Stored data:
-=-=-=-=-

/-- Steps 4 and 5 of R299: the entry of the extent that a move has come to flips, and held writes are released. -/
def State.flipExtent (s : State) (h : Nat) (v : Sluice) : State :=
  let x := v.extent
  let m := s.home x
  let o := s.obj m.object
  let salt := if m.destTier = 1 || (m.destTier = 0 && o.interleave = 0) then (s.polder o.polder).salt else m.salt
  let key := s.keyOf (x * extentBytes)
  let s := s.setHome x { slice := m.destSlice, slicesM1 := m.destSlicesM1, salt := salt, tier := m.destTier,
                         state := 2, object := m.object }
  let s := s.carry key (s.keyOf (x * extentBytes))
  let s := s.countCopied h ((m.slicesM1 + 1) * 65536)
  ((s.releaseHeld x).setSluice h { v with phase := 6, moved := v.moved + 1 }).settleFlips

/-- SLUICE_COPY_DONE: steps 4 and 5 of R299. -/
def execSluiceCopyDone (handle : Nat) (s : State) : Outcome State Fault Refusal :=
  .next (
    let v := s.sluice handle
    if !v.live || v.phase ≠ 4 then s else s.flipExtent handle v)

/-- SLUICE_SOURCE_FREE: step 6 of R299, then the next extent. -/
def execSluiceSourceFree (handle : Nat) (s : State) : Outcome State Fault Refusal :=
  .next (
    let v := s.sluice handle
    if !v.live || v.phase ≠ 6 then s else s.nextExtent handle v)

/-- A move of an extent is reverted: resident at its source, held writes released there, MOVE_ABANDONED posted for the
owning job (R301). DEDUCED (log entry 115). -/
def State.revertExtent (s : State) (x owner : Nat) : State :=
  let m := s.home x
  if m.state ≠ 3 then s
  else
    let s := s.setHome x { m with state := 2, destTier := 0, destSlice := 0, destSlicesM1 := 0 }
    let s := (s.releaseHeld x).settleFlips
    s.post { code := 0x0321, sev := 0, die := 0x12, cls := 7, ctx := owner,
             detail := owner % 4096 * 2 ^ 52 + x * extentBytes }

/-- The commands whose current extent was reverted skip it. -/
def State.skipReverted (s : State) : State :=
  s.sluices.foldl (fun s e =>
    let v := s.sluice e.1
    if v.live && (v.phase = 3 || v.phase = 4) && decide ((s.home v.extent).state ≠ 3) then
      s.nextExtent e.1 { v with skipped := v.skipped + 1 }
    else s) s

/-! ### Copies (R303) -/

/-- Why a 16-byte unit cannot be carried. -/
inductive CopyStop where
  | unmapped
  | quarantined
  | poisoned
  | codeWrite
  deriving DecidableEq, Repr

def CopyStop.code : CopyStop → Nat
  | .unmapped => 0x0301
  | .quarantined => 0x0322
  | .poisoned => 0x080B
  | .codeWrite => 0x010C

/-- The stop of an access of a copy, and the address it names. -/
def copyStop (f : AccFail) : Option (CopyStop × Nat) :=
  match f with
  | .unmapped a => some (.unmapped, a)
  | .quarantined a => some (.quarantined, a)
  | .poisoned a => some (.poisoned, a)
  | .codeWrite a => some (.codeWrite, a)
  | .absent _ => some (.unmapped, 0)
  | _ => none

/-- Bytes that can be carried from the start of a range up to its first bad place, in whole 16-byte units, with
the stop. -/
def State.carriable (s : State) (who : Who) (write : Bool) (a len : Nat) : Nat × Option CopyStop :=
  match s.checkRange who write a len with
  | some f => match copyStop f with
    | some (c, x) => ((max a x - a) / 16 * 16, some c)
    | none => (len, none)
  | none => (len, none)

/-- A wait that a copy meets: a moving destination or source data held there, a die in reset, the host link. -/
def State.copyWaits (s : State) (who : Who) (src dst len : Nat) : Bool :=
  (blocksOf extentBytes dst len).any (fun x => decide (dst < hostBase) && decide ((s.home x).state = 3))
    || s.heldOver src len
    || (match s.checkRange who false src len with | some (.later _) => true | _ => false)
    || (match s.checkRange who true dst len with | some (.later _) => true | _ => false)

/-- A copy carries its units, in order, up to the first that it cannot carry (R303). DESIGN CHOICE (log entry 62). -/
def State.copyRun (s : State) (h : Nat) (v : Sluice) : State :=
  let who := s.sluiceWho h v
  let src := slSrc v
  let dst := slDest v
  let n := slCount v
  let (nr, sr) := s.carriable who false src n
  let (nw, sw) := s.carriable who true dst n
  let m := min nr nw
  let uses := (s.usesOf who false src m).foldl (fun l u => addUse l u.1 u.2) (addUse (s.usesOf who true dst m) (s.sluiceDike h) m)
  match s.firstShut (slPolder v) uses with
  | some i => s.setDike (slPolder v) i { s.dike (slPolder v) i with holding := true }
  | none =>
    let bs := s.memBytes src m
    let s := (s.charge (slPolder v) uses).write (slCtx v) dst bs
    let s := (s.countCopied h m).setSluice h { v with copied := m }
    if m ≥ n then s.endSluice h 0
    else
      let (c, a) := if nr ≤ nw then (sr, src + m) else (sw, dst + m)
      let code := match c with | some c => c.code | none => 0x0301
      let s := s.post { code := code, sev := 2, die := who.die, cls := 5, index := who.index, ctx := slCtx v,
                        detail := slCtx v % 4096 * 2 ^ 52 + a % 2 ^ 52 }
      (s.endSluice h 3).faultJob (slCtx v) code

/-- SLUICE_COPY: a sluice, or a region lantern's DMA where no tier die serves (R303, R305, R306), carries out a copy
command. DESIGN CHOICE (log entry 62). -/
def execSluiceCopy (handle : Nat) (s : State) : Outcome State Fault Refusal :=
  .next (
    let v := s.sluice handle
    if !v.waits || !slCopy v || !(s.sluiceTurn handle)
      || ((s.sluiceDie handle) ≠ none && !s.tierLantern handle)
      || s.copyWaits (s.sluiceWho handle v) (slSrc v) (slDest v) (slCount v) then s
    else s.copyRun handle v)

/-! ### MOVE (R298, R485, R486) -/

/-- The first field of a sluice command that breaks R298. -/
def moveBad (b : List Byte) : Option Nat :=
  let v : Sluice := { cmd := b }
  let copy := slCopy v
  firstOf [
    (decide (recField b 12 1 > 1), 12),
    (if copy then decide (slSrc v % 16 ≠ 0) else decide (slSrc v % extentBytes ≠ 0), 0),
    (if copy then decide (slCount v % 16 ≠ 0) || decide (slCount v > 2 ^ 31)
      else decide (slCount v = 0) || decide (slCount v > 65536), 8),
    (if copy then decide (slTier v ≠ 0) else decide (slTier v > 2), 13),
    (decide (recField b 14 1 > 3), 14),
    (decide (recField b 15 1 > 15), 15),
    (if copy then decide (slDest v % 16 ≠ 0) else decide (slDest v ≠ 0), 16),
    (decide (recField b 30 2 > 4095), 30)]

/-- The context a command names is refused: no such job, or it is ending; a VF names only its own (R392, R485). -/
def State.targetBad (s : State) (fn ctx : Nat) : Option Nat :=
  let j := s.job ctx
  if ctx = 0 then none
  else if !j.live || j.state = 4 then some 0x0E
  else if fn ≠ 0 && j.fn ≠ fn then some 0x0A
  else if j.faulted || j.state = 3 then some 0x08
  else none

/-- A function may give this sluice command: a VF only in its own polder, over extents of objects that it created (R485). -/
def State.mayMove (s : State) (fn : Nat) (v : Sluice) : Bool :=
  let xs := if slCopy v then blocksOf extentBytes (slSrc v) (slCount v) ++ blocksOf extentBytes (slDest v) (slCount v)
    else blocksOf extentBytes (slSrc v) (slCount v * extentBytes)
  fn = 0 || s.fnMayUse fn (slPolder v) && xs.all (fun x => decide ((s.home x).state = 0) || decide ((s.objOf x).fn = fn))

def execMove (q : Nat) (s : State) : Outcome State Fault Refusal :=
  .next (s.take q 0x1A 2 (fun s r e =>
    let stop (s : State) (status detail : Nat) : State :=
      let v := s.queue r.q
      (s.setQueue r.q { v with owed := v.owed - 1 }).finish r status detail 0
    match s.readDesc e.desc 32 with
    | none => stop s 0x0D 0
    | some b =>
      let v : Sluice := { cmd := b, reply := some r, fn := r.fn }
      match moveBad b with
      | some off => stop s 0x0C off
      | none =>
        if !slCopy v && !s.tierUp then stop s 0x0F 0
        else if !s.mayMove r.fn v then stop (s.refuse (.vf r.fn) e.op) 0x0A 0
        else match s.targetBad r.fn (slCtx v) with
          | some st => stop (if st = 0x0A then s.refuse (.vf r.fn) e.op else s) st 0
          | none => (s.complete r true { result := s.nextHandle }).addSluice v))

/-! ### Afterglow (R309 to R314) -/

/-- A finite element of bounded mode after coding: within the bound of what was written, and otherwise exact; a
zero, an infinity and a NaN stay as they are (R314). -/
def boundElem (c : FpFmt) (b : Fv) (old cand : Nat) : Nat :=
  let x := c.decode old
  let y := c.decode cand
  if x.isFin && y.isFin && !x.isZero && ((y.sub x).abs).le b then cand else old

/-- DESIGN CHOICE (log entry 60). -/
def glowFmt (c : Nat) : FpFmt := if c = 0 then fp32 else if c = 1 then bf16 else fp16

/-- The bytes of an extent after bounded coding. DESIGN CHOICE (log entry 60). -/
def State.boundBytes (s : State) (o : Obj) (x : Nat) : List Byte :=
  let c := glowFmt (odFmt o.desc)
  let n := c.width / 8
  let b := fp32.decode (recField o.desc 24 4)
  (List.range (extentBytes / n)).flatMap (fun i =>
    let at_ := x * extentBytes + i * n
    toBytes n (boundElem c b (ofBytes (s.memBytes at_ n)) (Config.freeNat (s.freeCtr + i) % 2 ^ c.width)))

-=-=-=-=-

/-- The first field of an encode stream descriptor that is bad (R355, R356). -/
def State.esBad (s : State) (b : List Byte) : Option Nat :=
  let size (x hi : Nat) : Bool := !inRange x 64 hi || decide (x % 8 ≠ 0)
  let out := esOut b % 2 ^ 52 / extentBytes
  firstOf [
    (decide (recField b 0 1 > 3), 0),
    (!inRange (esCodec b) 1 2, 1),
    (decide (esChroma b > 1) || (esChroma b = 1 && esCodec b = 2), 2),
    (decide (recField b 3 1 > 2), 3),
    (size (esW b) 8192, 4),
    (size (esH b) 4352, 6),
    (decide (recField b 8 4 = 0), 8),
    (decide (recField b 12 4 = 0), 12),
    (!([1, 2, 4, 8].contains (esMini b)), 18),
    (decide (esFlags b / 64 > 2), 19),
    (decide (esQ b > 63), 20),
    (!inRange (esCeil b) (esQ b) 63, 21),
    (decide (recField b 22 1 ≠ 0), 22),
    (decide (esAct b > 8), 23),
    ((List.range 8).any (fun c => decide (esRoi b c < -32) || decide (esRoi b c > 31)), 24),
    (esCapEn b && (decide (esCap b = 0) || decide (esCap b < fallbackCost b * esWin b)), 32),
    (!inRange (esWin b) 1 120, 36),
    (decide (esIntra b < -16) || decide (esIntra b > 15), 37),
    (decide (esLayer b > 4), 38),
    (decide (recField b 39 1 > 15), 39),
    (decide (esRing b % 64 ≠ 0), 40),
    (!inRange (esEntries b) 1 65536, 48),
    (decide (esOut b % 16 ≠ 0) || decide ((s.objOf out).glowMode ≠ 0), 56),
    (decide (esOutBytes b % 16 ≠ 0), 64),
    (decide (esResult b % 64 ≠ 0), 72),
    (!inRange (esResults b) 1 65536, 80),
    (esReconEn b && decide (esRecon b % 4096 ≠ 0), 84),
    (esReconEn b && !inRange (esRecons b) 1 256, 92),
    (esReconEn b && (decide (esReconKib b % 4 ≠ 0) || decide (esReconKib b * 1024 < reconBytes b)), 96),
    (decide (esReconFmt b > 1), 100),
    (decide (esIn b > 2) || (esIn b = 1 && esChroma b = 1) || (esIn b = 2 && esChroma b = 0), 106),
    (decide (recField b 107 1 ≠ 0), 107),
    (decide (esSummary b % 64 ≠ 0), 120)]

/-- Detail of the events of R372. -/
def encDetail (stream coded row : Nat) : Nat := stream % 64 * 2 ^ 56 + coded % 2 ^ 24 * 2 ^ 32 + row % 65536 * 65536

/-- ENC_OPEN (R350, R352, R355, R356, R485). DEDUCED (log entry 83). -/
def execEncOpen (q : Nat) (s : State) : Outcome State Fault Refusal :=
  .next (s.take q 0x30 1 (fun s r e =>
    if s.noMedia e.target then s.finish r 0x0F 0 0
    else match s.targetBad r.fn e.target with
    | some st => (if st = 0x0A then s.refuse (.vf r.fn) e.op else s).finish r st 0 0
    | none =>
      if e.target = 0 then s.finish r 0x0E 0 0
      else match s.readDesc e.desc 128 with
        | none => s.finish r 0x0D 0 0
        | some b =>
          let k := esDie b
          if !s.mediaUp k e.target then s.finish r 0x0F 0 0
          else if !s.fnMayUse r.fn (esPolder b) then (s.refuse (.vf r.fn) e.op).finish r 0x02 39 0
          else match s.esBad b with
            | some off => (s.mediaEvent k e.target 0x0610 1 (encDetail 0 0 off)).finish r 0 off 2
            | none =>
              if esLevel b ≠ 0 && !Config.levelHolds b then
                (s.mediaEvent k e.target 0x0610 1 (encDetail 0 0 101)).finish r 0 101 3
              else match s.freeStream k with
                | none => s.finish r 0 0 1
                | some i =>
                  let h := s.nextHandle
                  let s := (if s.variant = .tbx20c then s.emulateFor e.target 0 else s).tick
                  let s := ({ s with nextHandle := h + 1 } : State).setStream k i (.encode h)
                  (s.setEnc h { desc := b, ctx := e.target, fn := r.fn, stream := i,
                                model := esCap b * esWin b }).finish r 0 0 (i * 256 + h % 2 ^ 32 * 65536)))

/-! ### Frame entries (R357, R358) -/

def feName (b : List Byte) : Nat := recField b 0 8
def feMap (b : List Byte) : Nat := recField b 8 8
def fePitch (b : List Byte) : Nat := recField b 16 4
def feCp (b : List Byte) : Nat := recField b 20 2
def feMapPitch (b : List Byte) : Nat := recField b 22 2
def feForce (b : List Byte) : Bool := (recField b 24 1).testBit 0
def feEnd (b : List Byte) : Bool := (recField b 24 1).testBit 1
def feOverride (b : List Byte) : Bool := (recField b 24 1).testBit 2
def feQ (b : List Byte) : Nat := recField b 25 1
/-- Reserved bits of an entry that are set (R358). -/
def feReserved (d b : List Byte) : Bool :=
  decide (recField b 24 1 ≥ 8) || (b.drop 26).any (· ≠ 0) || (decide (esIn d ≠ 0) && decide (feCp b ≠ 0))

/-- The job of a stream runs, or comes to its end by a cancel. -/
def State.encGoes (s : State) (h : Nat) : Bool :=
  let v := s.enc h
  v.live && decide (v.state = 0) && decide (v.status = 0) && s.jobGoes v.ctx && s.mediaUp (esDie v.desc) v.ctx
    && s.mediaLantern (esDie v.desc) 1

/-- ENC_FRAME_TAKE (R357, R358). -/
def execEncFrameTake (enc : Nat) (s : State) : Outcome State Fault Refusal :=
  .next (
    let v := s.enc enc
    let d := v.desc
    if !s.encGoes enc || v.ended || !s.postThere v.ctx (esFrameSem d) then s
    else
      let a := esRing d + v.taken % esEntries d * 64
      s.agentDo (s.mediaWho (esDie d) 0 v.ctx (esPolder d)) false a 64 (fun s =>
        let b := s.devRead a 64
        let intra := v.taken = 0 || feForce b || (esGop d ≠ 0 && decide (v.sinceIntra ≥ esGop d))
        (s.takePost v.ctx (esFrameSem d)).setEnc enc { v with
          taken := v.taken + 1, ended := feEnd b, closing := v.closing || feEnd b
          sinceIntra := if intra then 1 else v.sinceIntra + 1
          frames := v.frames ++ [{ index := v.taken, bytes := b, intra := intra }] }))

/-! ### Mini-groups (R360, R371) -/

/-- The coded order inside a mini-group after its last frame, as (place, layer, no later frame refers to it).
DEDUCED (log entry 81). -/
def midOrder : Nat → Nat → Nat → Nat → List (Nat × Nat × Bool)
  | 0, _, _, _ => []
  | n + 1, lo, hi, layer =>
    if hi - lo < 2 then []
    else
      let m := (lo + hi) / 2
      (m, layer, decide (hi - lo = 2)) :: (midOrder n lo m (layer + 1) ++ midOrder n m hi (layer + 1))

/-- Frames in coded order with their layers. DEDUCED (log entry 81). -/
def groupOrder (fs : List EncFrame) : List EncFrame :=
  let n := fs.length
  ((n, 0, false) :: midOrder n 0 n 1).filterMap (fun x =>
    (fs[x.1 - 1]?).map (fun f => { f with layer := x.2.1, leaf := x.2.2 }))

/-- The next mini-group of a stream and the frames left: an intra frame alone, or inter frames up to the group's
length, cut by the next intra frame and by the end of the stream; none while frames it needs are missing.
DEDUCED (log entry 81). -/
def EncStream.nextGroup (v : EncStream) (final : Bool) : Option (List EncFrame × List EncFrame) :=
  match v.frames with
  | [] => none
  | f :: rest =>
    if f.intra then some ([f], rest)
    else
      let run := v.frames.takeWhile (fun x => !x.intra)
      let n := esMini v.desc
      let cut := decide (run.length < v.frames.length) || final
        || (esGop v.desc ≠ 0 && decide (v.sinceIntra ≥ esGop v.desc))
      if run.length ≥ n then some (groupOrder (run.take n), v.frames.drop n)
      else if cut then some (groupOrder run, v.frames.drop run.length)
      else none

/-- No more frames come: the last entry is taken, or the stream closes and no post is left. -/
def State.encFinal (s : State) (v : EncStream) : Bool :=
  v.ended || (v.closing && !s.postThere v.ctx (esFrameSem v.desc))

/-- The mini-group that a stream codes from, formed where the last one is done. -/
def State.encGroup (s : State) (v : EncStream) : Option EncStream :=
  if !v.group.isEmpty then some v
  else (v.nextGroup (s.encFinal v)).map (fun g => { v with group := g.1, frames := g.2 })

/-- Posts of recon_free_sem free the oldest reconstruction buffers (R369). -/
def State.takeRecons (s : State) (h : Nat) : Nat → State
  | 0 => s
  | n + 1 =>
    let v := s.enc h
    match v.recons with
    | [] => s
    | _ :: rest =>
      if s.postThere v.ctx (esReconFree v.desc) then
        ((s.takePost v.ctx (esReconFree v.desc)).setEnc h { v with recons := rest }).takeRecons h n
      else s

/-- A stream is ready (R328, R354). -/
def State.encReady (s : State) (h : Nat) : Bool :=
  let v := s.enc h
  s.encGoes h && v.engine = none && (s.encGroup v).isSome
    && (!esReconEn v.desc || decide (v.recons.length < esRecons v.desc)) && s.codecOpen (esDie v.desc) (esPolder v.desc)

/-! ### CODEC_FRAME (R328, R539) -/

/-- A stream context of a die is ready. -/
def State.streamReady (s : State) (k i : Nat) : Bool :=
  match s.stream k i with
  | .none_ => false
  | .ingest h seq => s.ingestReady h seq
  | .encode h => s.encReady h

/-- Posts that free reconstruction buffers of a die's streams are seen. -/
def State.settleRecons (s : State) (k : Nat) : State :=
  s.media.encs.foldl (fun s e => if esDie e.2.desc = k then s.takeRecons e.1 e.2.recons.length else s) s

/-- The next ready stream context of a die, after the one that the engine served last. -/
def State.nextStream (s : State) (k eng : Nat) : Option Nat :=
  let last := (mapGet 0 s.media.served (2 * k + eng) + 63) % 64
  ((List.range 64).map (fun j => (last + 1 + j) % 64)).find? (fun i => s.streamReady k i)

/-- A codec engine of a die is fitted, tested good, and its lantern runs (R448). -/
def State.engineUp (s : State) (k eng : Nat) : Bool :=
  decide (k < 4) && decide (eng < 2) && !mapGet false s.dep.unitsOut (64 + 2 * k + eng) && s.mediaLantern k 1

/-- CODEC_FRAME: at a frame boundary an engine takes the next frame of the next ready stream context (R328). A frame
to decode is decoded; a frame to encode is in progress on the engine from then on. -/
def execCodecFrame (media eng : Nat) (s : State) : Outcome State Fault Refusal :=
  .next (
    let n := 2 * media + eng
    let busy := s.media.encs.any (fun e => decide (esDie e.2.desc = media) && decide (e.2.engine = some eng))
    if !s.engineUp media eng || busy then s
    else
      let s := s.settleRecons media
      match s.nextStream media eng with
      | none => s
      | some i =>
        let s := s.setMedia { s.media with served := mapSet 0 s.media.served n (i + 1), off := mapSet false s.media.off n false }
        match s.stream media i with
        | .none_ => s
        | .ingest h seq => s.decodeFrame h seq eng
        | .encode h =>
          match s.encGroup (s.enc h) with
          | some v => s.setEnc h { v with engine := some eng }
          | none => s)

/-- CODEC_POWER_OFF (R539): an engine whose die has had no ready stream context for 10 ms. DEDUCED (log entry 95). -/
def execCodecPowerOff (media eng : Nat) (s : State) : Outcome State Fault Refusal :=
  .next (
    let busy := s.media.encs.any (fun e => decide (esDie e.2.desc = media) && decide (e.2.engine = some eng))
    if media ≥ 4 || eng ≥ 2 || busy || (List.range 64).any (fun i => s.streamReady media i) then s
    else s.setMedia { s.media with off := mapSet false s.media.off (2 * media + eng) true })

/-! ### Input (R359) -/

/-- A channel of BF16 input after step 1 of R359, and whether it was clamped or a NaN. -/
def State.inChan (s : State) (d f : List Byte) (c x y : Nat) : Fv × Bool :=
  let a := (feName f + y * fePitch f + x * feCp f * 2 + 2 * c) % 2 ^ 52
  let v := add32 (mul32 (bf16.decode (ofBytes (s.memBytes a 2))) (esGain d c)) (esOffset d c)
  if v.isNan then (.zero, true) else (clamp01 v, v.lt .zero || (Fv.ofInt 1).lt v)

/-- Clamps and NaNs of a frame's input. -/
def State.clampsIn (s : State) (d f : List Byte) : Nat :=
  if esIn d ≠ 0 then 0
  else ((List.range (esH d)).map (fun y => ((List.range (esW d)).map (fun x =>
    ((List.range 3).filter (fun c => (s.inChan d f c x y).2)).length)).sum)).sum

-=-=-=-=-

Look above for the line containing "let x := v.extent" and the line containing "of R299. -/". Transcribe both, with the lines between them, exactly.

  let x := v.extent
  let m := s.home x
  let o := s.obj m.object
  let salt := if m.destTier = 1 || (m.destTier = 0 && o.interleave = 0) then (s.polder o.polder).salt else m.salt
  let key := s.keyOf (x * extentBytes)
  let s := s.setHome x { slice := m.destSlice, slicesM1 := m.destSlicesM1, salt := salt, tier := m.destTier,
                         state := 2, object := m.object }
  let s := s.carry key (s.keyOf (x * extentBytes))
  let s := s.countCopied h ((m.slicesM1 + 1) * 65536)
  ((s.releaseHeld x).setSluice h { v with phase := 6, moved := v.moved + 1 }).settleFlips

/-- SLUICE_COPY_DONE: steps 4 and 5 of R299. -/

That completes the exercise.